What happens if we don’t address anger? It can have negative physical effects. Anger can cause injury, adrenalin surges, high blood pressure, and increased heart rate—possibly resulting in a stroke or heart attack. On the emotional level, anger can create intense guilt, feelings of failure, depression, constant agitation, violent rage, and possibly suicide.
Here are some practices that can help calm the storm of anger when it rises up in your life:
Watch the flow of breath in your body. Whenever psychological arousal starts, the course of breathing also changes. When you notice a change in breath rhythm, start exhaling deeply to reduce the swelling of anger.
Drink water by gulping slowly. It slowly douses the simmering fire of anger inside. Take a sip of water, swirl it in the mouth, and gulp it with awareness.
Paralyze your tongue. Don’t speak while you are angry. Instead, start counting one to 10, or even 100 and then back down to one.
Focus on listening. Become like a tape recorder and only “record” what the other person is saying.
Walk to change your mood. Start outside or away from the spot where you were feeling angry. Changing the place or situation is a good diversion that will keep the heat of anger from building up.
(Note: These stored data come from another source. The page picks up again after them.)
-- ==== Sys2Proof/Laws/WithinReceivers.lean ====
section
/-! SUPPORT. What each operation of Machine/Receivers.lean may change at most (Laws/Within.lean). -/

set_option maxRecDepth 8000

namespace Sys2Proof.Machine

theorem State.setRx_within {b : Bounds} {p0 p1 p2} (qnet : b.parts .net) (hp0 : Within b p0) : Within b (State.setRx p0 p1 p2) := by
  unfold State.setRx
  refine State.onNet_within qnet ?_
  exact hp0

theorem State.igmp_within {b : Bounds} {p0 p1 p2 p3} (qnet : b.parts .net) (c1 : b.regs (O10.CBS_CREDIT (2048 + pathPort (p0.rxPath p1 p2)))) (hp0 : Within b p0) : Within b (State.igmp p0 p1 p2 p3) := by
  unfold State.igmp
  extract_lets -merge -useContext -underBinder x1 x2
  refine ite_elim (P := Within b) ?_ ?_
  · exact hp0
  · refine State.sendOwn_within qnet c1 ?_
    exact hp0

theorem State.silence_within {b : Bounds} {p0 p1} (qamx : b.parts .amx) (hp0 : Within b p0) : Within b (State.silence p0 p1) := by
  unfold State.silence
  refine ite_elim (P := Within b) ?_ ?_
  · refine State.forEach_within ?_ ?_
    · exact hp0
    · intro u1 u2 hu1
      try beta_reduce
      refine State.putSrc_within qamx ?_
      exact hu1
  · exact hp0

theorem State.rxApplied_within {b : Bounds} {p0 p1} (qinputs : b.parts .inputs) (qnet : b.parts .net) (qamx : b.parts .amx) (c3 : b.regs (O0E.PATH_STATES (instOf p1))) (c4 : b.regs (O0E.RX_STATE (instOf p1))) (c5 : ∀ (w0 : ℕ), b.regs (O10.CBS_CREDIT w0)) (hp0 : Within b p0) : Within b (State.rxApplied p0 p1) := by
  unfold State.rxApplied
  extract_lets -merge -useContext -underBinder x1 x2 x3 x4 x5 x6
  have hx3 : Within b x3 := by
    unfold x3
    refine State.setInput_within qinputs ?_
    refine State.setRx_within qnet ?_
    exact hp0
  try clear_value x3
  have hx4 : Within b x4 := by
    unfold x4
    refine ite_elim (P := Within b) ?_ ?_
    · exact hp0
    · refine State.igmp_within qnet (c5 _) ?_
      refine State.igmp_within qnet (c5 _) ?_
      exact hp0
  try clear_value x4
  have hx5 : Within b x5 := by
    unfold x5
    refine State.setN_within c3 ?_
    refine State.setN_within c4 ?_
    refine State.silence_within qamx ?_
    exact hx4
  try clear_value x5
  have hx6 : Within b x6 := by
    unfold x6
    refine State.onNet_within qnet ?_
    exact hx5
  try clear_value x6
  refine ite_elim (P := Within b) ?_ ?_
  · refine ite_elim (P := Within b) ?_ ?_
    · refine ite_elim (P := Within b) ?_ ?_
      · exact hp0
      · refine State.igmp_within qnet (c5 _) ?_
        refine State.igmp_within qnet (c5 _) ?_
        refine State.setN_within c4 ?_
        exact hx3
    · refine Within.f_inputs (s := x6) qinputs ?_
      exact hx6
  · refine ite_elim (P := Within b) ?_ ?_
    · refine State.igmp_within qnet (c5 _) ?_
      refine State.igmp_within qnet (c5 _) ?_
      exact hp0
    · exact hp0

theorem State.frameClosed_within {b : Bounds} {p0 p1 p2} (qinputs : b.parts .inputs) (qnet : b.parts .net) (qevu : b.parts .evu) (c3 : ∀ k ∈ eventRegs 224, b.regs k) (c4 : b.regs (O0E.RX_STATE p1)) (c5 : ∀ k ∈ eventRegs 228, b.regs k) (c6 : b.regs (O0E.RX_FLAGS p1)) (hp0 : Within b p0) : Within b (State.frameClosed p0 p1 p2) := by
  unfold State.frameClosed
  extract_lets -merge -useContext -underBinder x1 x2 x3 x4
  have hx2 : Within b x2 := by
    unfold x2
    refine State.setInput_within qinputs ?_
    exact hp0
  try clear_value x2
  have hx4 : Within b x4 := by
    unfold x4
    refine State.setRx_within qnet ?_
    exact hx2
  try clear_value x4
  refine ite_elim (P := Within b) ?_ ?_
  · refine ite_elim (P := Within b) ?_ ?_
    · refine State.raise_within qevu c3 ?_
      refine State.setN_within c4 ?_
      exact hx4
    · refine State.setN_within c4 ?_
      exact hx4
  · refine ite_elim (P := Within b) ?_ ?_
    · exact hx4
    · refine State.raise_within qevu c5 ?_
      refine State.flag_within c6 ?_
      refine State.setN_within c4 ?_
      exact hx4

theorem State.queueGroup_within {b : Bounds} {p0 p1 p2 p3 p4} (qnet : b.parts .net) (hp0 : Within b p0) : Within b (State.queueGroup p0 p1 p2 p3 p4) := by
  unfold State.queueGroup
  extract_lets -merge -useContext -underBinder x1
  refine State.setRx_within qnet ?_
  exact hp0

theorem State.patchField_within {b : Bounds} {p0 p1 p2 p3} (qinputs : b.parts .inputs) (qnet : b.parts .net) (hp0 : Within b p0) : Within b (State.patchField p0 p1 p2 p3) := by
  unfold State.patchField
  extract_lets -merge -useContext -underBinder x1
  refine State.forEach_within ?_ ?_
  · refine State.setInput_within qinputs ?_
    exact hp0
  · intro u2 u3 hu4
    try beta_reduce
    refine State.queueGroup_within qnet ?_
    exact hu4

theorem State.closeGroup_within {b : Bounds} {p0 p1 p2 p3} (qnet : b.parts .net) (qinputs : b.parts .inputs) (hp0 : Within b p0) : Within b (State.closeGroup p0 p1 p2 p3) := by
  unfold State.closeGroup
  extract_lets -merge -useContext -underBinder x1 x2
  split
  · exact hp0
  · extract_lets -merge -useContext -underBinder x3 x4 x5 x6 x7 x8 x9
    have hx8 : Within b x8 := by
      unfold x8
      refine State.setRx_within qnet ?_
      exact hp0
    try clear_value x8
    refine ite_elim (P := Within b) ?_ ?_
    · exact hp0
    · refine ite_elim (P := Within b) ?_ ?_
      · exact hx8
      · refine State.setInput_within qinputs ?_
        exact hx8

theorem State.flushUnits_within {b : Bounds} {p0 p1 p2} (qinputs : b.parts .inputs) (qnet : b.parts .net) (qfabric : b.parts .fabric) (qevu : b.parts .evu) (c4 : ∀ k ∈ eventRegs 224, b.regs k) (c5 : b.regs (O0E.RX_STATE p2)) (c6 : ∀ k ∈ eventRegs 228, b.regs k) (c7 : b.regs (O0E.RX_FLAGS p2)) (c8 : ∀ k ∈ eventRegs 104, b.regs k) (c9 : b.regs (O06.ANC_DROPPED (4096 + p2))) (hp1 : Within b p1) : Within b (State.flushUnits p0 p1 p2) := by
  induction p0 generalizing p1 with
  | zero => exact hp1
  | succ n ih =>
    have frame : ∀ t c, Within b t → Within b (State.frameClosed t p2 c) := fun t c h =>
      State.frameClosed_within qinputs qnet qevu c4 c5 c6 c7 h
    have patch : ∀ t f g, Within b t → Within b (State.patchField t p2 f g) := fun t f g h => State.patchField_within qinputs qnet h
    unfold State.flushUnits
    extract_lets f x
    split
    · exact hp1
    · extract_lets half first
      split
      · exact ih (patch _ _ _ hp1)
      · split
        · exact ih (frame _ _ (patch _ _ _ hp1))
        · split
          · split
            · exact ih (State.setRx_within qnet (State.queueGroup_within qnet hp1))
            · exact hp1
          · refine ih (ite_elim (P := Within b) ?_ ?_)
            · exact State.ancFlush_within qinputs qfabric qevu c8 c9 (State.setRx_within qnet hp1)
            · exact frame _ _ (State.ancFlush_within qinputs qfabric qevu c8 c9 (State.setRx_within qnet hp1))

theorem State.rxPicture_within {b : Bounds} {p0 p1 p2 p3 p4 p5} (qevu : b.parts .evu) (qnet : b.parts .net) (qinputs : b.parts .inputs) (qfabric : b.parts .fabric) (c4 : ∀ k ∈ eventRegs 230, b.regs k) (c5 : b.regs (O0E.RX_FLAGS p1)) (c6 : b.regs (O0E.LATE_PACKETS p1)) (c7 : ∀ k ∈ eventRegs 224, b.regs k) (c8 : b.regs (O0E.RX_STATE p1)) (c9 : ∀ k ∈ eventRegs 228, b.regs k) (c10 : ∀ k ∈ eventRegs 104, b.regs k) (c11 : b.regs (O06.ANC_DROPPED (4096 + p1))) (hp0 : Within b p0) : Within b (State.rxPicture p0 p1 p2 p3 p4 p5) := by
  unfold State.rxPicture
  extract_lets -merge -useContext -underBinder x1 x2 x3 x4 x5 x6 x7 x8 x9 x10 x11
  have hx3 : Within b x3 := by
    unfold x3
    refine State.raiseLim_within qevu c4 ?_
    refine State.flag_within c5 ?_
    refine State.bump_within c6 ?_
    exact hp0
  try clear_value x3
  have hx8 : Within b x8 := by
    unfold x8
    refine ite_elim (P := Within b) ?_ ?_
    · exact hp0
    · exact hx3
  try clear_value x8
  have hx10 : Within b x10 := by
    unfold x10
    refine State.setRx_within qnet ?_
    exact hx8
  try clear_value x10
  refine ite_elim (P := Within b) ?_ ?_
  · exact hx3
  · refine State.flushUnits_within qinputs qnet qfabric qevu c7 c8 c9 c5 c10 c11 ?_
    refine State.forEach_within ?_ ?_
    · exact hx10
    · intro u12 u13 hu14
      try beta_reduce
      refine State.closeGroup_within qnet qinputs ?_
      exact hu14

theorem State.rxLost_within {b : Bounds} {p0 p1} (qinputs : b.parts .inputs) (qnet : b.parts .net) (qfabric : b.parts .fabric) (qevu : b.parts .evu) (c4 : ∀ k ∈ eventRegs 224, b.regs k) (c5 : b.regs (O0E.RX_STATE p1)) (c6 : ∀ k ∈ eventRegs 228, b.regs k) (c7 : b.regs (O0E.RX_FLAGS p1)) (c8 : ∀ k ∈ eventRegs 104, b.regs k) (c9 : b.regs (O06.ANC_DROPPED (4096 + p1))) (c10 : ∀ k ∈ eventRegs 225, b.regs k) (hp0 : Within b p0) : Within b (State.rxLost p0 p1) := by
  unfold State.rxLost
  extract_lets -merge -useContext -underBinder x1 x2
  have hx2 : Within b x2 := by
    unfold x2
    refine State.forEach_within ?_ ?_
    · exact hp0
    · intro u3 u4 hu5
      try beta_reduce
      refine State.flushUnits_within qinputs qnet qfabric qevu c4 c5 c6 c7 c8 c9 ?_
      refine State.forEach_within ?_ ?_
      · exact hu5
      · intro u6 u7 hu8
        try beta_reduce
        refine State.closeGroup_within qnet qinputs ?_
        exact hu8
  try clear_value x2
  refine State.raise_within qevu c10 ?_
  refine State.setN_within c5 ?_
  exact hx2

theorem State.rxAnc_within {b : Bounds} {p0 p1 p2 p3} (qinputs : b.parts .inputs) (qfabric : b.parts .fabric) (qevu : b.parts .evu) (c3 : ∀ k ∈ eventRegs 104, b.regs k) (c4 : b.regs (O06.ANC_DROPPED (4096 + p1))) (hp0 : Within b p0) : Within b (State.rxAnc p0 p1 p2 p3) := by
  unfold State.rxAnc
  extract_lets -merge -useContext -underBinder x1 x2 x3
  have hx3 : Within b x3 := by
    unfold x3
    refine State.forEach_within ?_ ?_
    · exact hp0
    · intro u4 u5 hu6
      try beta_reduce
      extract_lets -merge -useContext -underBinder x7 x8 x9 x10 x11
      have hx7 : Within b x7 := by
        unfold x7
        refine ite_elim (P := Within b) ?_ ?_
        · exact hu6
        · refine State.ancFlush_within qinputs qfabric qevu c3 c4 ?_
          exact hu6
      try clear_value x7
      refine ite_elim (P := Within b) ?_ ?_
      · exact hx7
      · refine State.setInput_within qinputs ?_
        exact hx7
  try clear_value x3
  refine ite_elim (P := Within b) ?_ ?_
  · refine State.ancFlush_within qinputs qfabric qevu c3 c4 ?_
    exact hx3
  · exact hx3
Pray or meditate. Chant a mantra or the name of a person who often helps you stay calm. Meditation is an effective way to sooth your nerves, too.
Listen to music that soothes and clams the mind.
Hit the gym, start jogging, or do some other physical exercise that involve all parts of the body.
Focus on the future and remember the advice of Confucius: When anger rises think of the consequences.
Put yourself in the other person’s shoes. Ask one simple question: “How would I feel if I were on the other side of this anger.”
Forgive and let the past become the past.
Let go of expectations. Expecting something of others usually ends up causing frustrations, and ultimately those disappointments turn into to anger.
Talk to someone you consider wise. A trusted friend or close family member often can help you work through anger more quickly than you can do it alone.
Adopt an assertive attitude rather than an aggressive stance. Phrase your words to avoid conflict and arguments.
Always remain positive. Keep your spirits high and let go of mundane, unproductive affairs. As you think, so you are!